[Saved data entries]
________
-- ==== Sys2Proof/Proofs/UTypeLui.lean ====
section
/-! SUPPORT. LUI (spec/46_u_type.md, R191): how a U-type word of the rules decodes, and what the shifted
immediate is as a number. -/

namespace Sys2Proof.Proofs

open Sys2Proof.Machine Sys2Proof.Statements Sys2Proof.Laws

/-- The rules' formula `base | imm9[8:3]<<9 | d<<6 | imm9[2:0]<<3` is the U format (R67), where `base` holds the
flag bit and the opcode. -/
theorem uWord_eq_encodeU (flag : BitVec 1) (imm9 : BitVec 9) (d : Reg) :
    uWord (flag ++ 0#12 ++ 0b110#3) imm9 d = encodeU flag imm9 d := by
  apply BitVec.eq_of_getLsbD_eq
  intro i hi
  simp only [uWord, regAt, encodeU, BitVec.getLsbD_or, BitVec.getLsbD_append, BitVec.getLsbD_shiftLeft,
    BitVec.getLsbD_setWidth]
  interval_cases i <;> simp

theorem decode_luiWord (imm9 : BitVec 9) (d : Reg) : decode (uWord 0x0006#16 imm9 d) = .ok (.lui d imm9) :=
  decode_of_row (uWord_eq_encodeU 0b0#1 imm9 d) (EncodeMatches.lui d imm9) rfl
    (by simp [encode, fieldImm9_encodeU])

/-- The seven bits appended below the immediate are zero, and nothing is lost at the top: no reduction modulo
2^16 is needed. -/
theorem toNat_immU (imm9 : BitVec 9) : (immU imm9).toNat = imm9.toNat * 128 := by
  calc (immU imm9).toNat
      = imm9.toNat <<< 7 ||| (0#7).toNat := BitVec.toNat_append imm9 0#7
    _ = imm9.toNat * 128 := by simp [Nat.shiftLeft_eq]

/-- LUI reads no register, so its operand read is of the empty list. -/
theorem exec_lui (d : Reg) (imm9 : BitVec 9) (s : State) : exec (.lui d imm9) s =
    readOperands (reads (.lui d imm9)) s (writeReg d (immU imm9) s) := rfl

/-- Settles O46: the word decodes, and the one register written holds the immediate with seven zeros below. -/
theorem loadUpperImmediateShiftsBySeven : Obligations.LoadUpperImmediateShiftsBySeven := by
  intro d imm9 s
  exact ⟨decode_luiWord imm9 d, writesRegister_of_exec (exec_lui d imm9 s) (toNat_immU imm9)⟩

end Sys2Proof.Proofs
end

/-! SUPPORT. Decoding and encoding (spec/30_encoding.md): both round trips and the reserved words, with the number
a masked word is. -/

namespace Sys2Proof.Proofs

open Sys2Proof.Machine Sys2Proof.Statements Sys2Proof.Laws

/-! Decoding an encoded word (R60–R87). -/

/-- The word of every instruction matches the instruction's own row of the opcode table (R80). -/
theorem encode_matches (i : Instr) : EncodeMatches.Statement i := by
  cases i with
  | add => exact EncodeMatches.add ..
  | sub => exact EncodeMatches.sub ..
  | slt => exact EncodeMatches.slt ..
  | sltu => exact EncodeMatches.sltu ..
  | sll => exact EncodeMatches.sll ..
  | srl => exact EncodeMatches.srl ..
  | sra => exact EncodeMatches.sra ..
  | or => exact EncodeMatches.or ..
  | and => exact EncodeMatches.and ..
  | xor => exact EncodeMatches.xor ..
  | mv => exact EncodeMatches.mv ..
  | jr => exact EncodeMatches.jr ..
  | jalr => exact EncodeMatches.jalr ..
  | addi => exact EncodeMatches.addi ..
  | slti => exact EncodeMatches.slti ..
  | sltui => exact EncodeMatches.sltui ..
  | slli => exact EncodeMatches.slli ..
  | srli => exact EncodeMatches.srli ..
  | srai => exact EncodeMatches.srai ..
  | ori => exact EncodeMatches.ori ..
  | andi => exact EncodeMatches.andi ..
  | xori => exact EncodeMatches.xori ..
  | li => exact EncodeMatches.li ..
  | beq => exact EncodeMatches.beq ..
  | bne => exact EncodeMatches.bne ..
  | bz => exact EncodeMatches.bz ..
  | bnz => exact EncodeMatches.bnz ..
  | blt => exact EncodeMatches.blt ..
  | bge => exact EncodeMatches.bge ..
  | bltu => exact EncodeMatches.bltu ..
  | bgeu => exact EncodeMatches.bgeu ..
  | sb => exact EncodeMatches.sb ..
  | sw => exact EncodeMatches.sw ..
  | lb => exact EncodeMatches.lb ..
  | lw => exact EncodeMatches.lw ..
  | lbu => exact EncodeMatches.lbu ..
  | j => exact EncodeMatches.j ..
  | jal => exact EncodeMatches.jal ..
  | lui => exact EncodeMatches.lui ..
  | auipc => exact EncodeMatches.auipc ..
  | ecall => exact EncodeMatches.ecall ..

/-- The row of a well-formed instruction builds it back from its word: every operand survives encoding (R69–R76). -/
theorem build_encode {i : Instr} (hi : wellFormed i = true) {row : OpcodeRow}
    (hrow : opcodeTable[EncodeMatches.rowIndex i]? = some row) : row.build (encode i) = i := by
  cases i <;> obtain rfl := Option.some.inj hrow <;>
    simp_all [encode, wellFormed, fieldImm9_encodeU, fieldBranchOffset_encodeB, fieldJumpOffset_encodeJ]

/-- Settles O6: the word matches the instruction's own row, no other row overlaps with it, and the row builds the
instruction back. -/
theorem decodeOfEncodeIsIdentity : Obligations.DecodeOfEncodeIsIdentity := by
  intro i hi
  obtain ⟨row, hrow, _⟩ := encode_matches i
  exact decode_of_row rfl (encode_matches i) hrow (build_encode hi hrow)

/-- A word that says which instruction it encodes decodes to it (R80). -/
theorem decode_of_eq_encode {w : Word} {i : Instr} (hw : w = encode i) (hi : wellFormed i = true) :
    decode w = .ok i :=
  hw ▸ decodeOfEncodeIsIdentity i hi

/-! Encoding a decoded word (R80, R87): each format is put together again from the fields of a word, where the
masked bits of the word are those that the row looks at. -/

/-- The bits of a word under a mask, from the equation a row tests. -/
theorem getLsbD_of_and_eq {w mask key : Word} (h : w &&& mask = key) (k : Nat) :
    (w.getLsbD k && mask.getLsbD k) = key.getLsbD k := by
  rw [← h, BitVec.getLsbD_and]

/-- A branch offset read from a word has its implied bit 0 (R72). -/
theorem evenBranchOffset_field (w : Word) : evenBranchOffset (fieldBranchOffset w) = true := by
  rw [evenBranchOffset, fieldBranchOffset, BitVec.getLsbD_append]
  rfl

/-- A jump offset read from a word has its implied bit 0 (R74). -/
theorem evenJumpOffset_field (w : Word) : evenJumpOffset (fieldJumpOffset w) = true := by
  rw [evenJumpOffset, fieldJumpOffset, BitVec.getLsbD_append]
  rfl

theorem encodeR_of_fields {w : Word} {f4 : BitVec 4} {f3 : BitVec 3}
    (h : w &&& 0xF03F#16 = f4 ++ 0#6 ++ f3 ++ 0b000#3) : encodeR f4 (fieldRs2 w) (fieldRd w) f3 = w := by
  apply BitVec.eq_of_getLsbD_eq
  intro i hi
  have hk := getLsbD_of_and_eq h i
  simp only [encodeR, fieldRs2, fieldRd, Reg.bits_ofBits, BitVec.getLsbD_append,
    BitVec.getLsbD_extractLsb'] at hk ⊢
  interval_cases i <;> simp_all

theorem encodeI_of_fields {w : Word} {f3 : BitVec 3}
    (h : w &&& 0x003F#16 = 0#10 ++ f3 ++ 0b001#3) : encodeI (fieldImm7 w) (fieldRd w) f3 = w := by
  apply BitVec.eq_of_getLsbD_eq
  intro i hi
  have hk := getLsbD_of_and_eq h i
  simp only [encodeI, fieldImm7, fieldRd, Reg.bits_ofBits, BitVec.getLsbD_append,
    BitVec.getLsbD_extractLsb'] at hk ⊢
  interval_cases i <;> simp_all

theorem encodeShift_of_fields {w : Word} {ty : BitVec 3}
    (h : w &&& 0xE03F#16 = ty ++ 0#7 ++ 0b011#3 ++ 0b001#3) : encodeShift ty (fieldShamt w) (fieldRd w) = w := by
  apply BitVec.eq_of_getLsbD_eq
  intro i hi
  have hk := getLsbD_of_and_eq h i
  simp only [encodeShift, fieldShamt, fieldRd, Reg.bits_ofBits, BitVec.getLsbD_append,
    BitVec.getLsbD_extractLsb'] at hk ⊢
  interval_cases i <;> simp_all

theorem encodeB_of_fields {w : Word} {f3 : BitVec 3}
    (h : w &&& 0x003F#16 = 0#10 ++ f3 ++ 0b010#3) : encodeB (fieldBranchOffset w) (fieldRs2 w) (fieldRd w) f3 = w := by
  apply BitVec.eq_of_getLsbD_eq
  intro i hi
  have hk := getLsbD_of_and_eq h i
  simp only [encodeB, fieldBranchOffset, fieldRs2, fieldRd, Reg.bits_ofBits, BitVec.getLsbD_append,
    BitVec.getLsbD_extractLsb'] at hk ⊢
  interval_cases i <;> simp_all

theorem encodeS_of_fields {w : Word} {f3 : BitVec 3}
    (h : w &&& 0x003F#16 = 0#10 ++ f3 ++ 0b011#3) : encodeS (fieldImm4 w) (fieldRs2 w) (fieldRd w) f3 = w := by
  apply BitVec.eq_of_getLsbD_eq
  intro i hi
  have hk := getLsbD_of_and_eq h i
  simp only [encodeS, fieldImm4, fieldRs2, fieldRd, Reg.bits_ofBits, BitVec.getLsbD_append,
    BitVec.getLsbD_extractLsb'] at hk ⊢
  interval_cases i <;> simp_all

theorem encodeL_of_fields {w : Word} {f3 : BitVec 3}
    (h : w &&& 0x003F#16 = 0#10 ++ f3 ++ 0b100#3) : encodeL (fieldImm4 w) (fieldRs2 w) (fieldRd w) f3 = w := by
  apply BitVec.eq_of_getLsbD_eq
  intro i hi
  have hk := getLsbD_of_and_eq h i
  simp only [encodeL, fieldImm4, fieldRs2, fieldRd, Reg.bits_ofBits, BitVec.getLsbD_append,
    BitVec.getLsbD_extractLsb'] at hk ⊢
  interval_cases i <;> simp_all

theorem encodeJ_of_fields {w : Word} {l : BitVec 1}
    (h : w &&& 0x8007#16 = l ++ 0#12 ++ 0b101#3) : encodeJ l (fieldJumpOffset w) (fieldRd w) = w := by
  apply BitVec.eq_of_getLsbD_eq
  intro i hi
  have hk := getLsbD_of_and_eq h i
  simp only [encodeJ, fieldJumpOffset, fieldRd, Reg.bits_ofBits, BitVec.getLsbD_append,
    BitVec.getLsbD_extractLsb'] at hk ⊢
  interval_cases i <;> simp_all

theorem encodeU_of_fields {w : Word} {fl : BitVec 1}
    (h : w &&& 0x8007#16 = fl ++ 0#12 ++ 0b110#3) : encodeU fl (fieldImm9 w) (fieldRd w) = w := by
  apply BitVec.eq_of_getLsbD_eq
  intro i hi
  have hk := getLsbD_of_and_eq h i
  simp only [encodeU, fieldImm9, fieldRd, Reg.bits_ofBits, BitVec.getLsbD_append,
    BitVec.getLsbD_extractLsb'] at hk ⊢
  interval_cases i <;> simp_all

theorem encodeSys_of_fields {w : Word} 
    (h : w &&& 0x003F#16 = 0#10 ++ 0b000#3 ++ 0b111#3) : encodeSys (fieldSvc w) = w := by
  apply BitVec.eq_of_getLsbD_eq
  intro i hi
  have hk := getLsbD_of_and_eq h i
  simp only [encodeSys, fieldSvc, BitVec.getLsbD_append, BitVec.getLsbD_extractLsb'] at hk ⊢
  interval_cases i <;> simp_all

/-- Assembling the unused rs2 field as 000 clears it (R87). -/
theorem encodeR_clearRs2 (f4 : BitVec 4) (rs rd : Reg) (f3 : BitVec 3) :
    encodeR f4 .x0 rd f3 = encodeR f4 rs rd f3 &&& ~~~0x0E00#16 := by
  apply BitVec.eq_of_getLsbD_eq
  intro i hi
  simp only [encodeR, BitVec.getLsbD_and, BitVec.getLsbD_append]
  interval_cases i <;> simp [Reg.bits]

theorem encodeB_clearRs2 (off : BitVec 5) (rs rd : Reg) (f3 : BitVec 3) :
    encodeB off .x0 rd f3 = encodeB off rs rd f3 &&& ~~~0x0E00#16 := by
  apply BitVec.eq_of_getLsbD_eq
  intro i hi
  simp only [encodeB, BitVec.getLsbD_and, BitVec.getLsbD_append]
  interval_cases i <;> simp [Reg.bits]

/-- Assembling the unused rd field as 000 clears it (R87). -/
theorem encodeJ_clearRd (l : BitVec 1) (off : BitVec 10) (rd : Reg) :
    encodeJ l off .x0 = encodeJ l off rd &&& ~~~0x01C0#16 := by
  apply BitVec.eq_of_getLsbD_eq
  intro i hi
  simp only [encodeJ, BitVec.getLsbD_and, BitVec.getLsbD_append]
  interval_cases i <;> simp [Reg.bits]

/-- What a row builds from a word that matches it is well-formed and encodes to that word, the ignored fields
cleared. -/
def RowRoundTrips (r : OpcodeRow) : Prop :=
  ∀ w : Word, w &&& r.mask = r.pattern →
    wellFormed (r.build w) = true ∧ encode (r.build w) = w &&& ~~~ ignoredBits (r.build w)

/-- An instruction without an ignored field encodes to its word outright. -/
theorem roundTrip_whole {w : Word} {i : Instr} (hwf : wellFormed i = true) (hign : ignoredBits i = 0x0000#16)
    (h : encode i = w) : wellFormed i = true ∧ encode i = w &&& ~~~ ignoredBits i := by
  refine ⟨hwf, ?_⟩
  rw [hign, h, show ~~~0x0000#16 = BitVec.allOnes 16 from rfl, BitVec.and_allOnes]

theorem rTypeRows_roundTrip : ∀ r ∈ rTypeRows, RowRoundTrips r := by
  unfold rTypeRows
  simp only [List.forall_mem_cons]
  refine ⟨?_, ?_, ?_, ?_, ?_, ?_, ?_, ?_, ?_, ?_, ?_, ?jr, ?_, List.forall_mem_nil _⟩
  case jr =>
    intro w h
    refine ⟨rfl, (encodeR_clearRs2 _ (fieldRs2 w) _ _).trans ?_⟩
    rw [encodeR_of_fields h]
    rfl
  all_goals exact fun w h => roundTrip_whole rfl rfl (encodeR_of_fields h)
________
### Requirement
Would you quote, exactly and only, the lines from the one containing "theorem encodeR_clearRs2 (f4" to the end of the entries?

### Reply
theorem encodeR_clearRs2 (f4 : BitVec 4) (rs rd : Reg) (f3 : BitVec 3) :
    encodeR f4 .x0 rd f3 = encodeR f4 rs rd f3 &&& ~~~0x0E00#16 := by
  apply BitVec.eq_of_getLsbD_eq
  intro i hi
  simp only [encodeR, BitVec.getLsbD_and, BitVec.getLsbD_append]
  interval_cases i <;> simp [Reg.bits]

theorem encodeB_clearRs2 (off : BitVec 5) (rs rd : Reg) (f3 : BitVec 3) :
    encodeB off .x0 rd f3 = encodeB off rs rd f3 &&& ~~~0x0E00#16 := by
  apply BitVec.eq_of_getLsbD_eq
  intro i hi
  simp only [encodeB, BitVec.getLsbD_and, BitVec.getLsbD_append]
  interval_cases i <;> simp [Reg.bits]

/-- Assembling the unused rd field as 000 clears it (R87). -/
theorem encodeJ_clearRd (l : BitVec 1) (off : BitVec 10) (rd : Reg) :
    encodeJ l off .x0 = encodeJ l off rd &&& ~~~0x01C0#16 := by
  apply BitVec.eq_of_getLsbD_eq
  intro i hi
  simp only [encodeJ, BitVec.getLsbD_and, BitVec.getLsbD_append]
  interval_cases i <;> simp [Reg.bits]

/-- What a row builds from a word that matches it is well-formed and encodes to that word, the ignored fields
cleared. -/
def RowRoundTrips (r : OpcodeRow) : Prop :=
  ∀ w : Word, w &&& r.mask = r.pattern →
    wellFormed (r.build w) = true ∧ encode (r.build w) = w &&& ~~~ ignoredBits (r.build w)

/-- An instruction without an ignored field encodes to its word outright. -/
theorem roundTrip_whole {w : Word} {i : Instr} (hwf : wellFormed i = true) (hign : ignoredBits i = 0x0000#16)
    (h : encode i = w) : wellFormed i = true ∧ encode i = w &&& ~~~ ignoredBits i := by
  refine ⟨hwf, ?_⟩
  rw [hign, h, show ~~~0x0000#16 = BitVec.allOnes 16 from rfl, BitVec.and_allOnes]

theorem rTypeRows_roundTrip : ∀ r ∈ rTypeRows, RowRoundTrips r := by
  unfold rTypeRows
  simp only [List.forall_mem_cons]
  refine ⟨?_, ?_, ?_, ?_, ?_, ?_, ?_, ?_, ?_, ?_, ?_, ?jr, ?_, List.forall_mem_nil _⟩
  case jr =>
    intro w h
    refine ⟨rfl, (encodeR_clearRs2 _ (fieldRs2 w) _ _).trans ?_⟩
    rw [encodeR_of_fields h]
    rfl
  all_goals exact fun w h => roundTrip_whole rfl rfl (encodeR_of_fields h)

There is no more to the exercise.